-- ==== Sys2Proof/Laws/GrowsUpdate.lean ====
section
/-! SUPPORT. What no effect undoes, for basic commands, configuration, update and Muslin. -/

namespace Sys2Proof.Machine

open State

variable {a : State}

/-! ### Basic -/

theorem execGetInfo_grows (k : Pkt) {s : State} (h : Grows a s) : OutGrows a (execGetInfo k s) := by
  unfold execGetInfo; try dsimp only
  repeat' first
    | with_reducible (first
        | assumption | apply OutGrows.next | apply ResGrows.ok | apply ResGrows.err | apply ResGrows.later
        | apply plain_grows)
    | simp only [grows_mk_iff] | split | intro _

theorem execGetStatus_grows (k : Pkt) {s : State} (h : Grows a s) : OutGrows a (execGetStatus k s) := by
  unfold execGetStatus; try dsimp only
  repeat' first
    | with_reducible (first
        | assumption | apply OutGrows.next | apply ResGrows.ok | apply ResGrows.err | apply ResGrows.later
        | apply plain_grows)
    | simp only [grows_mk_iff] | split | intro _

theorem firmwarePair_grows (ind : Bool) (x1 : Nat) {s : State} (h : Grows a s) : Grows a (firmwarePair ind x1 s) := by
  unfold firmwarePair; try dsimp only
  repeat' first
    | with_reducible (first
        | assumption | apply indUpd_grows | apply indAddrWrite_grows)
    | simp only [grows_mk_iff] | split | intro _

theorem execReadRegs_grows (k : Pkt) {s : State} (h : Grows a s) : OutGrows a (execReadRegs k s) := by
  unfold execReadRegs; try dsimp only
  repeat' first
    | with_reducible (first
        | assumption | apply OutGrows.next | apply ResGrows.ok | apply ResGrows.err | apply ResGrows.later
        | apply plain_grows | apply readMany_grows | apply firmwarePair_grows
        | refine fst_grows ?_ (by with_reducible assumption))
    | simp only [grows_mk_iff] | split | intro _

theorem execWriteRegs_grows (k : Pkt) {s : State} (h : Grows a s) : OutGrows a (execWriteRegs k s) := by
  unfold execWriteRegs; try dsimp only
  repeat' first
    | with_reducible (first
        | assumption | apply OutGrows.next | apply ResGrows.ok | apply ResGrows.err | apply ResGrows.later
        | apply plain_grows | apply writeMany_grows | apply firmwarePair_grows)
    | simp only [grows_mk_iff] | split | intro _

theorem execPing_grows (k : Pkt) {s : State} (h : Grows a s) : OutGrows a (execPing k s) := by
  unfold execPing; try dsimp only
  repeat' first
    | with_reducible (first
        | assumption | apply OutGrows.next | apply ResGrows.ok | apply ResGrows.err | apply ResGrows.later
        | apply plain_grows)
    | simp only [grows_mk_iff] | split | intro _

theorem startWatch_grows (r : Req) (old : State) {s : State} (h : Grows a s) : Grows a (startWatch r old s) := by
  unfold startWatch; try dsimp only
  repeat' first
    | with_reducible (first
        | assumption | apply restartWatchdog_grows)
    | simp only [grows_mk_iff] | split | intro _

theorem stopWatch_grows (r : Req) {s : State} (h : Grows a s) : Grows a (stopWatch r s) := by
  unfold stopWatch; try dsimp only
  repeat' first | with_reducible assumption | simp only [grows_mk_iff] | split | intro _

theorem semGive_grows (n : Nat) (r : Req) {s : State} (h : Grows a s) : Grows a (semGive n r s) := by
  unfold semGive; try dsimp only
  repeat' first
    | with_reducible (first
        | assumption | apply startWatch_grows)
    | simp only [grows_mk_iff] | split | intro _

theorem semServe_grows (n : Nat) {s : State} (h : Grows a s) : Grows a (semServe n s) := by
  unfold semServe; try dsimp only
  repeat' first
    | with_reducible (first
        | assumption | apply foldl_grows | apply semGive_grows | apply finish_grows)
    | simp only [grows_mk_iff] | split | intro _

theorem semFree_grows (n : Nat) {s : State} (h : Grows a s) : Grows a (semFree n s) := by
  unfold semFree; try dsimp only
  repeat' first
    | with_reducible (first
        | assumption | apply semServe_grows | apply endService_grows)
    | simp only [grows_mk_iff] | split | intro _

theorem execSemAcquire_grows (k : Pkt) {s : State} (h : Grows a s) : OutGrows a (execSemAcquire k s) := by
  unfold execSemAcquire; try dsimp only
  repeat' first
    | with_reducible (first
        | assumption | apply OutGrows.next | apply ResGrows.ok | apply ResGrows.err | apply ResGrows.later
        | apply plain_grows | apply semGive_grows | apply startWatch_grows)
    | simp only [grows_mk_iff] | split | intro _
◇ ◇ ◇ ◇ ◇ ◇ ◇
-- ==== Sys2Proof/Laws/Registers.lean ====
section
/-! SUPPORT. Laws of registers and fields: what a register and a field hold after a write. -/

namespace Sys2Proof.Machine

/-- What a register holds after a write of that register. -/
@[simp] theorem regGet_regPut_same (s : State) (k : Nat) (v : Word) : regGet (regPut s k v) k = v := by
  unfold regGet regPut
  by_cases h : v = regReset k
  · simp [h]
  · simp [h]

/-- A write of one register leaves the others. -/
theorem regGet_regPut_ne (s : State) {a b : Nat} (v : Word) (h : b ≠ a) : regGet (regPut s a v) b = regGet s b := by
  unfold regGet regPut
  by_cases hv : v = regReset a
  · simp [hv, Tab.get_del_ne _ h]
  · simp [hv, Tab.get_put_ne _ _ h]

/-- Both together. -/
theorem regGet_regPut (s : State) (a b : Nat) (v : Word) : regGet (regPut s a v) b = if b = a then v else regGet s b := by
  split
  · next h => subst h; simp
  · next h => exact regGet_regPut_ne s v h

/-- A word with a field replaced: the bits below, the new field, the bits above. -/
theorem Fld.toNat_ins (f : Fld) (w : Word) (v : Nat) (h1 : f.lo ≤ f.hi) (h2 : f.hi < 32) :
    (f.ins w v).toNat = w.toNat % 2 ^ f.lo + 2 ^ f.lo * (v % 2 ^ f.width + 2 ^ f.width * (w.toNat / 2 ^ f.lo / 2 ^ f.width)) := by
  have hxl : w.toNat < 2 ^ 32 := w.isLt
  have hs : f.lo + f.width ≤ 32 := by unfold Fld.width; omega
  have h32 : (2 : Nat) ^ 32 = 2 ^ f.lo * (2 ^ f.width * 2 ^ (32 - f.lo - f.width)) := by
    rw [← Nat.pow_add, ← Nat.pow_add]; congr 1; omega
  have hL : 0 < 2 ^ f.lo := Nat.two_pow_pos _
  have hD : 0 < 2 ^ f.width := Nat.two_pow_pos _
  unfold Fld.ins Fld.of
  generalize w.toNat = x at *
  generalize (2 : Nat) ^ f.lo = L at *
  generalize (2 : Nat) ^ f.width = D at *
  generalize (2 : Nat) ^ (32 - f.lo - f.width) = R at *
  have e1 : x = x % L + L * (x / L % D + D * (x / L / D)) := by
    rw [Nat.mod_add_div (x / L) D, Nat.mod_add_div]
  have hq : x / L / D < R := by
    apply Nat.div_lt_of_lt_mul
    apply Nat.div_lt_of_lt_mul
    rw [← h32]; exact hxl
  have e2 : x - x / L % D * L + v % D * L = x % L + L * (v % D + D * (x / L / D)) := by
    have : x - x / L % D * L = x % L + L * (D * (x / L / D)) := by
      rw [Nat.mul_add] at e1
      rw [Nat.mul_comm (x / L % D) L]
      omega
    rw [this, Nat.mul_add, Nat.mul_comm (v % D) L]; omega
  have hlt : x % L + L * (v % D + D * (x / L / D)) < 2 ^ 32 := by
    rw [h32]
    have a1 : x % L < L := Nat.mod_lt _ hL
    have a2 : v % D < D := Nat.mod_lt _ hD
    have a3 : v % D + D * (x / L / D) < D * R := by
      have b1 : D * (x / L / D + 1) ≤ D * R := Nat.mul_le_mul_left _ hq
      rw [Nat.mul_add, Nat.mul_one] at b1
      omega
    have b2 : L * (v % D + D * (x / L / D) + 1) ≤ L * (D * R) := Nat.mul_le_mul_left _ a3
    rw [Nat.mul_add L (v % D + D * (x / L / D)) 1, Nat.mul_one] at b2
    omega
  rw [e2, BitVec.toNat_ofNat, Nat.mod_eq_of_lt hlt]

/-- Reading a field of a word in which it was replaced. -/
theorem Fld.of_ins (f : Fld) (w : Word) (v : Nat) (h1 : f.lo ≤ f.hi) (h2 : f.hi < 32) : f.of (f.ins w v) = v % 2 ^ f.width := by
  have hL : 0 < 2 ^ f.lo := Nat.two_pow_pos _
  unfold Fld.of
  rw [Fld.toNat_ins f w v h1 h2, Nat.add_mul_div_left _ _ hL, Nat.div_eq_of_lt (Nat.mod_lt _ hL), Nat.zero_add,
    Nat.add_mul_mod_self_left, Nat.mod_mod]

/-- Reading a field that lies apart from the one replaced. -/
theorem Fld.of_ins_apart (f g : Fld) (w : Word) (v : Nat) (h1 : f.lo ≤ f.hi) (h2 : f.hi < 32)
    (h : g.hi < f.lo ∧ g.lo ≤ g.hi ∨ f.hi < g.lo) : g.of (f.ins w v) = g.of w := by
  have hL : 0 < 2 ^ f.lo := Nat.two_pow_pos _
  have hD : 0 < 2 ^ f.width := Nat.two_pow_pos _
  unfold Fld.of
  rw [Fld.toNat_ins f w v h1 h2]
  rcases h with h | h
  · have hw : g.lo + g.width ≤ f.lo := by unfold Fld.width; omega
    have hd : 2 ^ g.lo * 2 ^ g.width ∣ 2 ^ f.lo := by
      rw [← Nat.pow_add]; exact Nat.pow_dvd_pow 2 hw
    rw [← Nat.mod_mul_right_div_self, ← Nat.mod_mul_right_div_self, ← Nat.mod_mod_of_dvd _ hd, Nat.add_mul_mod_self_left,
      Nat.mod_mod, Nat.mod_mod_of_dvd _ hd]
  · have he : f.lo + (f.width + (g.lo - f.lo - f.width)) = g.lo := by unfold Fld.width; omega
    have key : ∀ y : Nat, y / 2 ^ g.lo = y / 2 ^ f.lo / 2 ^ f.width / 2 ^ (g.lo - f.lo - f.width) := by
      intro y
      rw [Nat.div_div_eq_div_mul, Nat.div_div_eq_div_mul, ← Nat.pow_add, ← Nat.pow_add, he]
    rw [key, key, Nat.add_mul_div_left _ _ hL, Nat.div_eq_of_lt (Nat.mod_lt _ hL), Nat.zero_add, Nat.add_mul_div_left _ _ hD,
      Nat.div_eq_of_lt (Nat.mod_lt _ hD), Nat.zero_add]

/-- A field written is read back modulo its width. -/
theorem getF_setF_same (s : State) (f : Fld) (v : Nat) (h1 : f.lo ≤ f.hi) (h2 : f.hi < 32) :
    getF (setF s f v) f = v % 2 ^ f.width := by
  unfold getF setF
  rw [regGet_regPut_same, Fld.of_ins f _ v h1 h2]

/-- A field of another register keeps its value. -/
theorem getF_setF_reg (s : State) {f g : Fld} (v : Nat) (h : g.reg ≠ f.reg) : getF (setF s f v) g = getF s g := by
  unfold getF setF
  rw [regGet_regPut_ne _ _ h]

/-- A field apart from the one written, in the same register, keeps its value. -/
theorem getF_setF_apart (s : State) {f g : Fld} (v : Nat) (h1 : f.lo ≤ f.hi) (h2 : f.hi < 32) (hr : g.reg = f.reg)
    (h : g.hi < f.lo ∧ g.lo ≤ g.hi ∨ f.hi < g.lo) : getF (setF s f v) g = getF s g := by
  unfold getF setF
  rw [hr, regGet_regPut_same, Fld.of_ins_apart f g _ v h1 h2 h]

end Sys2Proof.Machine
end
◇ ◇ ◇ ◇ ◇ ◇ ◇
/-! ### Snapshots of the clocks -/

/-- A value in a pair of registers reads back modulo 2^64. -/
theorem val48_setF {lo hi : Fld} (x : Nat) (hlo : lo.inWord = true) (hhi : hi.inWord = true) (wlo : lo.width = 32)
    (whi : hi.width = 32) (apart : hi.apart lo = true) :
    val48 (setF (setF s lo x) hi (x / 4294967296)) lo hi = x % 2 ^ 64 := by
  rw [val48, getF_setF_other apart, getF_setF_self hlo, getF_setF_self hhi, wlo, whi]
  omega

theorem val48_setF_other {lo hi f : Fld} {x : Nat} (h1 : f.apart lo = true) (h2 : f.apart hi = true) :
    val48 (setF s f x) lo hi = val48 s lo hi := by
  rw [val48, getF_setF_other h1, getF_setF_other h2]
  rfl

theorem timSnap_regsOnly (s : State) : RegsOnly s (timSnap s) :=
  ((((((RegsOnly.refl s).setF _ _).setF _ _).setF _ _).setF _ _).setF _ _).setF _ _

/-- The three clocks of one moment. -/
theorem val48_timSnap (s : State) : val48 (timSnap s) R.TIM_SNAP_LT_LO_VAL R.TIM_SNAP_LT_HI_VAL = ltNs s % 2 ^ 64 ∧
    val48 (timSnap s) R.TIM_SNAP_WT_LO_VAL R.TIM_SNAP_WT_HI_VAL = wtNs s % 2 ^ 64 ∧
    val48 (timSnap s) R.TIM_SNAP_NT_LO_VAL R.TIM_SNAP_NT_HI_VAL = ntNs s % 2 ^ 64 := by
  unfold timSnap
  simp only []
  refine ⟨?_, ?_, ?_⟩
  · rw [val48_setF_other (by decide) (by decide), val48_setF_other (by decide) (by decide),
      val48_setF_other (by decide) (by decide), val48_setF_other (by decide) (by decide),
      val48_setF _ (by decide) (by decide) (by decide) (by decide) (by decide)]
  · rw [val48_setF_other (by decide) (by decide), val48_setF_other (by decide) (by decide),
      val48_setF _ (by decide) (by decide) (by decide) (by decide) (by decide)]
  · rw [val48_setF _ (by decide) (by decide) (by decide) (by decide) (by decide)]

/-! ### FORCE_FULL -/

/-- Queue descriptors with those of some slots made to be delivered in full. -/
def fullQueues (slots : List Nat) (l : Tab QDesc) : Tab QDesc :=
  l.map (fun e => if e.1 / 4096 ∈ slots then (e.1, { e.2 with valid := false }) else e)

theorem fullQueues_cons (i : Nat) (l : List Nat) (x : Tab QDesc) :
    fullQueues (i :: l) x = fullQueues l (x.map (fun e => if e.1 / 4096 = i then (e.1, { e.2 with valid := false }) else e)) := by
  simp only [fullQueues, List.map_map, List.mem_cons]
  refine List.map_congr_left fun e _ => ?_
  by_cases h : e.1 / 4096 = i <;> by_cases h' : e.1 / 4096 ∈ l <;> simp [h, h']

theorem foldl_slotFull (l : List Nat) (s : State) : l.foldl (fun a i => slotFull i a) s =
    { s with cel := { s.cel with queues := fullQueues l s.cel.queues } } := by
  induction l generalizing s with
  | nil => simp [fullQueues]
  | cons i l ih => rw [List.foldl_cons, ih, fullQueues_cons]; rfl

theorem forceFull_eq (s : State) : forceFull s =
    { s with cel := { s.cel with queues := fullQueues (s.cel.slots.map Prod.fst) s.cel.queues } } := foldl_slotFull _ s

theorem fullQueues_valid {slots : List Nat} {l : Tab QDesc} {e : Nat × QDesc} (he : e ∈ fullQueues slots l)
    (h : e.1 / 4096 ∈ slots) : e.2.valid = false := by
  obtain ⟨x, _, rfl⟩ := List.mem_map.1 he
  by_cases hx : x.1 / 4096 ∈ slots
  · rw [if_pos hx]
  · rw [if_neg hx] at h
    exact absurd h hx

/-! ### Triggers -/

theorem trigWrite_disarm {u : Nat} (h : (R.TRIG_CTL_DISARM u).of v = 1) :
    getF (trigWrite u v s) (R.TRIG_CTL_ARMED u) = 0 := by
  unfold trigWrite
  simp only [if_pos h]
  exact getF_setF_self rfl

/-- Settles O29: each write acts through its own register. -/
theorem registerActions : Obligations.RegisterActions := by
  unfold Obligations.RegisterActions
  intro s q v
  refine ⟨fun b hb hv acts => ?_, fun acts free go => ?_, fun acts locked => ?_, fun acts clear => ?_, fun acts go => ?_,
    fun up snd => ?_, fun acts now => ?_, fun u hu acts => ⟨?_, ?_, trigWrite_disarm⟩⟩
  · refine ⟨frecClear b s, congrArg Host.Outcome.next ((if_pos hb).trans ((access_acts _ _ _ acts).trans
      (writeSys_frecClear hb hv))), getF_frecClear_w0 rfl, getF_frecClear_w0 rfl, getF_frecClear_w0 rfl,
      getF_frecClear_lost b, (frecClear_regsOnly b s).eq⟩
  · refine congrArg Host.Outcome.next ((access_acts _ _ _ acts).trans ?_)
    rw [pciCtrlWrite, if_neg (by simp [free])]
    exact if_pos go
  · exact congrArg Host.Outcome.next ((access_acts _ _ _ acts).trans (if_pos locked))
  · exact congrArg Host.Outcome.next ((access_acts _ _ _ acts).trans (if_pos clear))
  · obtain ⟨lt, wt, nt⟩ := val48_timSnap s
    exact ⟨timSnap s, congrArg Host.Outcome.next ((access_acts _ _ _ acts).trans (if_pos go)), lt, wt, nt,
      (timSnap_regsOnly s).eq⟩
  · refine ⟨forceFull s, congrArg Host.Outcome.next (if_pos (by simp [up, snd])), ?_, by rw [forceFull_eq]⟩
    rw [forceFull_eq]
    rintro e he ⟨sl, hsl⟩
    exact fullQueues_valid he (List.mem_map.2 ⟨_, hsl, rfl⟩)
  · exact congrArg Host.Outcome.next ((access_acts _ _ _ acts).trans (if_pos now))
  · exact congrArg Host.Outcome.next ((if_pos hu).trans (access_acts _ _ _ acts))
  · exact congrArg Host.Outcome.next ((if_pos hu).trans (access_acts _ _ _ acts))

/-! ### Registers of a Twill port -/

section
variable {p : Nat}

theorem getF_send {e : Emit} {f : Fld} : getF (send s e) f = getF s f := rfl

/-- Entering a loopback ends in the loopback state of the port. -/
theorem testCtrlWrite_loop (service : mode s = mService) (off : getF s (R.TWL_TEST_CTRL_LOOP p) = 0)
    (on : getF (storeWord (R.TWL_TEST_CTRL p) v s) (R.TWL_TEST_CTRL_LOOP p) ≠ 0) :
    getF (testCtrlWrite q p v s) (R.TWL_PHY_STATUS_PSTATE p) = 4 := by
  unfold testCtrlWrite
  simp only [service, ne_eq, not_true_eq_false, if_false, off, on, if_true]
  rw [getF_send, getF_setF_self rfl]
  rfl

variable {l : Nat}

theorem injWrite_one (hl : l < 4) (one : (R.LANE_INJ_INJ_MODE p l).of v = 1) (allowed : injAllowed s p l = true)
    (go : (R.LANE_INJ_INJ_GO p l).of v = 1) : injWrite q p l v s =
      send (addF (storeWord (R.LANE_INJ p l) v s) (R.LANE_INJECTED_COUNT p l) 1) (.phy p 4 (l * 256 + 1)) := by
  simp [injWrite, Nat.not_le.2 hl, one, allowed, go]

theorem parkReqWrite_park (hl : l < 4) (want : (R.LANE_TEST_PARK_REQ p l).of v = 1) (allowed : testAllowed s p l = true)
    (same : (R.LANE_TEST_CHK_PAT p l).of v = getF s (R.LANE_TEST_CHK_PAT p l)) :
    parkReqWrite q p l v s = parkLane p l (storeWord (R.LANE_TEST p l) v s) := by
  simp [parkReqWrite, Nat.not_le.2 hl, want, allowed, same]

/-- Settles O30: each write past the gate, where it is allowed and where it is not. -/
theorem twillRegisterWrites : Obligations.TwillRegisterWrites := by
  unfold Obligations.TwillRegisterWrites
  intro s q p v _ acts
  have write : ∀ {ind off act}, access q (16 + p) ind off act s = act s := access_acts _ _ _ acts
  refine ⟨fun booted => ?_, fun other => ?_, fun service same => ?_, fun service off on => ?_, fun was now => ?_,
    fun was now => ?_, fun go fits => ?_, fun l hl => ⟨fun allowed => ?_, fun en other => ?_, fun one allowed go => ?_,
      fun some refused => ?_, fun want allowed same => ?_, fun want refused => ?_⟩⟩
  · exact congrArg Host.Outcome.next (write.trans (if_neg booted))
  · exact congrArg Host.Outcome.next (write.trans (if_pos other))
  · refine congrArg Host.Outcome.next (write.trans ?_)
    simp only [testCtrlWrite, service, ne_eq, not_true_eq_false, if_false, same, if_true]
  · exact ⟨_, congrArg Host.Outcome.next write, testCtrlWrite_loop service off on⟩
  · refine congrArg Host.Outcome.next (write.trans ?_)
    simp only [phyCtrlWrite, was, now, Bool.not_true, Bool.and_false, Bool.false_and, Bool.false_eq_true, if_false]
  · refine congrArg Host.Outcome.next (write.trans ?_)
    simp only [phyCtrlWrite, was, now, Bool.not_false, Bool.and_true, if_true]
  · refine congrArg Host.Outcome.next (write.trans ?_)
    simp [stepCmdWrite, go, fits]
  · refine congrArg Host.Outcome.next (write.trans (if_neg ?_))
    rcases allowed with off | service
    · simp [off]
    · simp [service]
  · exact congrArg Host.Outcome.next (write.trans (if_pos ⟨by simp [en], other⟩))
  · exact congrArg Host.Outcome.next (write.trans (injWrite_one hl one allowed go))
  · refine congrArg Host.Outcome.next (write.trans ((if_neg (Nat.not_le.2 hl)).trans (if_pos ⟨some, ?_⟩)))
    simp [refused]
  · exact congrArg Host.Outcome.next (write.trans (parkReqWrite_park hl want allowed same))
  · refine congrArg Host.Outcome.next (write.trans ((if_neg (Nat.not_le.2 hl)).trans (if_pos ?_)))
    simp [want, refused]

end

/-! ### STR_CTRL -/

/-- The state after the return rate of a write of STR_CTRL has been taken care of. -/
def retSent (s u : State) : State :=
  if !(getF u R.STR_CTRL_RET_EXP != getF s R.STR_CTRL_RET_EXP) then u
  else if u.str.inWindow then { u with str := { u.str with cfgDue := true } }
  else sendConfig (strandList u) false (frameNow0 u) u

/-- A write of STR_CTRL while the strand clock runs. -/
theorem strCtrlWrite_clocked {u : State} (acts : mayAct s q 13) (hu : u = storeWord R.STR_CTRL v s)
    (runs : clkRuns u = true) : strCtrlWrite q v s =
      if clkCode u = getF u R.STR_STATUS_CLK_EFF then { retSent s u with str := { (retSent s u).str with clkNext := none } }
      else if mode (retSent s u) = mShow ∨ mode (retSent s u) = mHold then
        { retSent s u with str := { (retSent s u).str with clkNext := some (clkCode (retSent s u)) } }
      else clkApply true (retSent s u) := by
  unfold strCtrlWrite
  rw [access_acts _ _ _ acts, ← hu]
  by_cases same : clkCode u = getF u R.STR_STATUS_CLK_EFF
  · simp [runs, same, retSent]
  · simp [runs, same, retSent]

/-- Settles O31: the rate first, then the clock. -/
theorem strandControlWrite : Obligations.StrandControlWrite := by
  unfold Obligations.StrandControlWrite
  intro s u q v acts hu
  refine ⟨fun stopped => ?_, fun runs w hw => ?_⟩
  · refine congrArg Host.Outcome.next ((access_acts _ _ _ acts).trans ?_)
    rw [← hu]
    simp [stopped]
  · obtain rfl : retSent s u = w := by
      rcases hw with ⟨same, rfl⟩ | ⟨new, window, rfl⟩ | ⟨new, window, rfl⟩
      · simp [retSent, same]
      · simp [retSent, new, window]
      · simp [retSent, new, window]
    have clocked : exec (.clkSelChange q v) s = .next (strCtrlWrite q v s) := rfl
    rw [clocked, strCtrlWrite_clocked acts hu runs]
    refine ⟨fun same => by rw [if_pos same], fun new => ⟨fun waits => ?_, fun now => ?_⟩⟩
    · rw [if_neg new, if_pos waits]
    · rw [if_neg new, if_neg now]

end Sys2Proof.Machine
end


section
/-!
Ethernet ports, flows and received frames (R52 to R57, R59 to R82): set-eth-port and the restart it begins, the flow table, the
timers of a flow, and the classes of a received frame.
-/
◇ ◇ ◇ ◇ ◇ ◇ ◇
TASK REQUIREMENTS ▸ Beginning at the line with "foldl_slotFull _ s" and ending at the line with "### Triggers -/", reproduce each line of the data above exactly, and add no other lines.

EXERCISE ANSWER ▸
    { s with cel := { s.cel with queues := fullQueues (s.cel.slots.map Prod.fst) s.cel.queues } } := foldl_slotFull _ s

theorem fullQueues_valid {slots : List Nat} {l : Tab QDesc} {e : Nat × QDesc} (he : e ∈ fullQueues slots l)
    (h : e.1 / 4096 ∈ slots) : e.2.valid = false := by
  obtain ⟨x, _, rfl⟩ := List.mem_map.1 he
  by_cases hx : x.1 / 4096 ∈ slots
  · rw [if_pos hx]
  · rw [if_neg hx] at h
    exact absurd h hx

/-! ### Triggers -/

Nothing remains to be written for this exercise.